One of the earliest examples of a solution to an inverse problem was discovered by Hermann Weyl and published in 1911, describing the asymptotic behavior of eigenvalues of the Laplace–Beltrami operator. Today known as Weyl's law, it is perhaps most easily understood as an answer to the question of whether it is possible to hear the shape of a drum. Weyl conjectured that the eigenfrequencies of a drum would be related to the area and perimeter of the drum by a particular equation, a result improved upon by later mathematicians.

The field of inverse problems was later touched on by Soviet-Armenian physicist, Viktor Ambartsumian.

While still a student, Ambartsumian thoroughly studied the theory of atomic structure, the formation of energy levels, and the Schrödinger equation and its properties, and when he mastered the theory of eigenvalues of differential equations, he pointed out the apparent analogy between discrete energy levels and the eigenvalues of differential equations. He then asked: given a family of eigenvalues, is it possible to find the form of the equations whose eigenvalues they are? Essentially Ambartsumian was examining the inverse Sturm–Liouville problem, which dealt with determining the equations of a vibrating string.

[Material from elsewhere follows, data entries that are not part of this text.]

-- ==== Sys2Proof/Machine/Sched.lean ====
section
/-! DEFINITION. Which event comes next: the events that may happen for the current context, its core and its cluster, a
free choice among them, and the rotation over contexts and cycles (R9, R17, R19, R259, R316). -/

namespace Sys2Proof.Machine

open Sys2Proof

/-! ### Events that may happen now -/

/-- An event as its meaning. -/
abbrev Ev := State → Out

/-- Accesses of the current context that may perform. -/
def State.accessEvents (s : State) : List Ev :=
  ((List.range s.ctx.mem.outs.length).zip s.ctx.mem.outs).filterMap (fun (p : Nat × Access) =>
    if p.2.op.isFence || !s.canPerform p.2 then none
    else if p.2.isSpawn then some (execSpawnPerform p.1)
    else if p.2.isJoin then some (execJoinPerform p.1)
    else if p.2.isLoad then p.2.id.map execLoadPerform
    else some (execStorePerform p.1))

/-- The side log's head, results in flight, translates. (DEDUCED, log 78.) -/
def State.resultEvents (s : State) : List Ev :=
  (match s.ctx.mem.slog with
   | [] => []
   | x :: _ => if s.canPerform x then [execSideLogReplay] else []) ++
  (List.range s.ctx.mem.pend.length).map execFullEmptyResultArrive ++
  ((List.range s.ctx.mem.xlats.length).zip s.ctx.mem.xlats).filterMap (fun (p : Nat × XlatWait) =>
    if s.extentHolds p.2.pin.map p.2.pin.ext then none else some (execXlatHandleFill p.1))

/-- Extents that accesses, translates, cards or the fetch wait for. -/
def State.wantedExtents (s : State) : List (Nat × Nat) :=
  let ofAcc := fun (x : Access) =>
    match x.loc with
    | .mem map => x.pieces.flatMap (fun (p : Piece) => (extentsOf p.addr x.size).map (fun e => (map, e)))
    | .loc _ => []
  ((s.ctx.mem.outs ++ s.ctx.mem.slog).flatMap ofAcc ++ s.ctx.mem.xlats.map (fun x => (x.pin.map, x.pin.ext)) ++
    (s.core.cards.flatMap Card.ranges).flatMap (fun (r : BufEntry × Nat × Nat) =>
      if r.1.isLocal then [] else (extentsOf r.2.1 r.2.2).map (fun e => (r.1.extmap, e))) ++
    (if s.ctx.phase.isRunning && s.codeHeld then
      (extentsOf (s.ctx.place.segBase + 1024 * (s.ctx.pc / 1024)) 1024).map (fun e => (s.ctx.place.segMap, e)) else [])).eraseDups

/-- What brings extents in: frames are allocated for them, where they are free, and they arrive. -/
def State.bringEvents (s : State) (l : List (Nat × Nat)) : List Ev :=
  l.filterMap (fun (p : Nat × Nat) =>
    match s.allocated p.1 p.2 with
    | some f =>
      if f.clean then some (execExtentResident p.1 p.2) else none
    | none =>
      match s.extent p.1 p.2 with
      | none => some (execExtentFirstTouch p.1 p.2)
      | some e =>
        match e.state with
        | .absent => some (execExtentFirstTouch p.1 p.2)
        | .scm => some (execExtentMigrate p.1 p.2 true)
        | .hbm => none
        | .remote => none)

def State.extentEvents (s : State) : List Ev := s.bringEvents s.wantedExtents

def CardKind.isColl : CardKind → Bool
  | .coll _ _ _ _ _ => true | .copy _ => false | .fill => false | .mcast _ _ => false

/-- What a started card may do: write the next sector of a destination, stop one, or complete. -/
def State.movingEvents (s : State) (k : Nat) (c : Card) : List Ev :=
  if c.kind.isColl || s.cardHeld c then []
  else
    (if c.open_.any (s.destHeld c) then [] else [execCardComplete k]) ++
    c.open_.flatMap (fun i =>
      (if s.destHeld c i then [] else [execCardMove k i]) ++
      (match c.kind with
       | .mcast _ _ => if s.destCause c i = 0 then [] else [execKmcDestStop k i (s.destCause c i)]
       | .copy _ => [] | .fill => [] | .coll _ _ _ _ _ => []))

/-- Cards that may start, write their next sector, stop or complete. (DEDUCED, log 23.) -/
def State.cardEvents (s : State) : List Ev :=
  (List.range s.core.cards.length).flatMap (fun k =>
    match s.core.cards[k]? with
    | none => []
    | some c => if c.started then s.movingEvents k c else if s.cardReady k && !s.cardHeld c then [execCardStart k] else [])

/-- A line of the cluster cache whose home is in reach goes home and leaves the caches, or goes home and stays, and a line
leaves the L1 of the current core, an L2 or a memory-side cache: no rule says when (R3, R261, R268).
(DESIGN CHOICE, log 12.) -/
def State.evictEvents (s : State) : List Ev :=
  (s.clus.lines.filter s.lineReach).flatMap (fun (x : Line) =>
    [fun (t : State) => Host.Outcome.next (t.evictLine x.map x.line),
     fun (t : State) => Host.Outcome.next (t.homeFlush x.map (x.line * lineBytes) lineBytes)]) ++
  s.core.l1.map (fun (x : Line) => fun (t : State) => Host.Outcome.next
    { t with core := { t.core with l1 := t.core.l1.filter (fun y => !(y.map == x.map && y.line == x.line)) } }) ++
  s.l2.map (fun p => fun (t : State) => Host.Outcome.next { t with l2 := t.l2.filter (fun q => q != p) }) ++
  s.msc.map (fun p => fun (t : State) => Host.Outcome.next { t with msc := t.msc.filter (fun q => q != p) })

/-- The depth of the link queue to the holder of an extent: the extents on their way from it. -/
def State.linkQueue (s : State) (e : Extent) : Nat :=
  (s.exts.filter (fun (x : Extent) => x.mig && x.state == e.state && x.peer == e.peer)).length

/-- An extent away from HBM that the cost rule brings in starts to come, and one that is on its way arrives (R241). -/
def State.inward (s : State) (e : Extent) (few : Bool) : List Ev :=
  if e.mig then (if (s.allocated e.map e.ext).any (fun f => f.clean) then [execExtentResident e.map e.ext] else [])
  else if s.linkQueue e * s.mgmt.wlink + (if few then s.mgmt.pfull else 0) < e.counter * s.mgmt.wacc then
    [execExtentMigrate e.map e.ext true]
  else []

/-- Migrations by the cost rule (R241). (DEDUCED, log 29.) -/
def State.migrateEvents (s : State) : List Ev :=
  let few := decide (s.freeFrames < s.mgmt.fmin)
  s.exts.flatMap (fun (e : Extent) =>
    match e.state with
    | .hbm => if few && s.movable e then [execExtentMigrate e.map e.ext false] else []
    | .scm => s.inward e few
    | .remote => s.inward e few
    | .absent => [])

/-- The array, `crev`, the pool, faults of ended contexts. -/
def State.ctxEvents (s : State) : List Ev :=
  (if s.ctx.mRunning then [execMOpEnd, fun t => .next t.mRunOn] else []) ++ (if s.mStarts then [execMOpStart] else []) ++
  (if s.ctx.wait.crev.isSome then [execCrevComplete] else []) ++
  (if s.dumpReady then [fun t => .next t.writeDump] else []) ++
  (if s.ctx.phase.isWaiting then [execPoolHandover] else []) ++
  (if s.ctx.phase.isOver && !s.ctx.ports.isEmpty then [execAsyncFaultTaken] else [])

/-- An event of another core. -/
def Ev.on (e : Ev) (k : Core) : Ev := fun s =>
  match e (s.focus k.cluster k.num) with
  | .next t => .next (t.focus s.core.cluster s.core.num)
  | .fault f => .fault f
  | .refused x => .refused x

/-- The sweep's next steps: the pause of a core, a visit of its places or of memory, the end (R343 to R345). -/
def State.sweepEvents (s : State) : List Ev :=
  if s.sweep.active then
    (s.core :: s.cores).flatMap (fun (k : Core) =>
      (if s.sweep.paused.contains (k.cluster, k.num) then [] else [Ev.on execSweepCorePause k]) ++
      ((s.focus k.cluster k.num).coreVisit.toList.map (fun p => Ev.on (execSweepVisit p) k))) ++
    s.homeVisit.toList.map execSweepVisit ++ (if s.sweepDone then [execSweepComplete] else [])
  else if s.spaces.any (fun sp => sp.entries.any (fun (p : Nat × BufEntry) => p.2.valid && p.2.wantsSweep)) then
    [execSweepStart]
  else []

/-! ### Events of the device -/

/-- Whether a stream's standing record stops other launches (R332). -/
def State.preempts (s : State) (n : Nat) : Bool :=
  match s.headCmd n with
  | some (.launch r) =>
    (match s.planHead n r with
     | .stop _ => s.noHigher (s.streamOf n).level
     | .refuse _ => false
     | .wait => false
     | .start _ _ _ => false)
  | some (.graph _ _ _ _) => false
  | some (.wait _ _ _ _) => false
  | some (.signal _ _ _ _ _) => false
  | some .fence => false
  | some .bad => false
  | none => false

/-- What the engine may do for a stream: take its head record, stop launches for it, end its WAIT. -/
def State.streamEvents (s : State) (n : Nat) : List Ev :=
  (if s.mayServe n then
    match s.headRecord n with
    | none => []
    | some r =>
      (match recBytes r 0 1 with
       | 2 => [execGraph n]
       | 3 => [execWaitRecord n]
       | 4 => [execSignal n]
       | 5 => [execFenceRecord n]
       | _ => [execLaunch n])
  else if (s.touchWaiting n).verified != s.verified || (s.touchWaiting n).streams != s.streams then [execLaunch n]
  else []) ++
  (if s.preempts n then [execPreemption n] else []) ++ (if s.waitDone n then [execWaitRecheck n] else [])

/-- What may happen to a launch: its end, the end of its abort (its limits strike as a cycle ends, see endCycle). -/
def State.launchEvents (s : State) (l : Launch) : List Ev :=
  (if s.launchOver l || s.unfit l then [execLaunchEnd l.id] else []) ++ (if s.abortDue l then [execAbortTimeout l.id] else [])

/-- Nodes of graphs that may start. -/
def State.graphEvents (s : State) (g : Graph) : List Ev :=
  (g.nodes.filter (fun (x : GNode) => x.state == .pending && g.nodeReady x.num)).filterMap (fun (x : GNode) =>
    match s.planNode g x with
    | .refuse _ => some (execGraphNodeStart g.id x.num)
    | .start _ _ _ => some (execGraphNodeStart g.id x.num)
    | .wait =>
      if s.tdiOpen g.stream && s.ljFree && (s.touchRecord g.stream x.lrec).verified != s.verified then
        some (execGraphNodeStart g.id x.num)
      else none
    | .stop _ => none)

/-- The save of the current context, where a stop has been requested of it. -/
def State.stopEvents (s : State) : List Ev :=
  if s.ctx.phase.resident && s.savable then
    ([StopCode.preempt, .pwrf, .brown].filter (fun c => s.stopRequested s.ctx c)).map execContextStop
  else []

/-- Saved contexts that may come back, and the extents that they pin, which come in before (R242). -/
def State.resumeEvents (s : State) : List Ev :=
  s.bringEvents ((s.allCtx.filter (fun c => c.phase.isStopped)).flatMap s.pinsOut).eraseDups ++
  (s.allCtx.filter (fun c => c.phase.isStopped && s.resumable c)).map (fun c =>
    execContextResume c.place.launch c.place.clord c.place.core c.place.slot)

/-- Cards left on cores where no context takes turns, and whose compute die has power (R394). -/
def State.orphanEvents (s : State) : List Ev :=
  (s.cores.filter (fun (k : Core) => !k.cards.isEmpty && !s.allCtx.any (fun c => c.place.cluster == k.cluster &&
    c.place.core == k.num && c.phase.resident) && !(s.findCluster k.cluster).shed)).flatMap (fun (k : Core) =>
      let t := s.focus k.cluster k.num
      (t.cardEvents ++ t.extentEvents).map (fun (e : Ev) => e.on k))

/-- Jobs of groups that may complete or fault. -/
def State.collEvents (s : State) : List Ev :=
  s.coll.flatMap (fun (j : CollJob) =>
    (if s.jobWrites j.gid || s.jobDone j.gid then [execCollJobComplete j.gid] else []) ++ (s.jobCause j.gid).toList.map (execCollJobFault j.gid))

This paper was published in 1929 in the German physics journal Zeitschrift für Physik and remained in obscurity for a rather long time. Describing this situation after many decades, Ambartsumian said, "If an astronomer publishes an article with a mathematical content in a physics journal, then the most likely thing that will happen to it is oblivion."

Nonetheless, toward the end of the Second World War, this article, written by the 20-year-old Ambartsumian, was found by Swedish mathematicians and formed the starting point for a whole area of research on inverse problems, becoming the foundation of an entire discipline.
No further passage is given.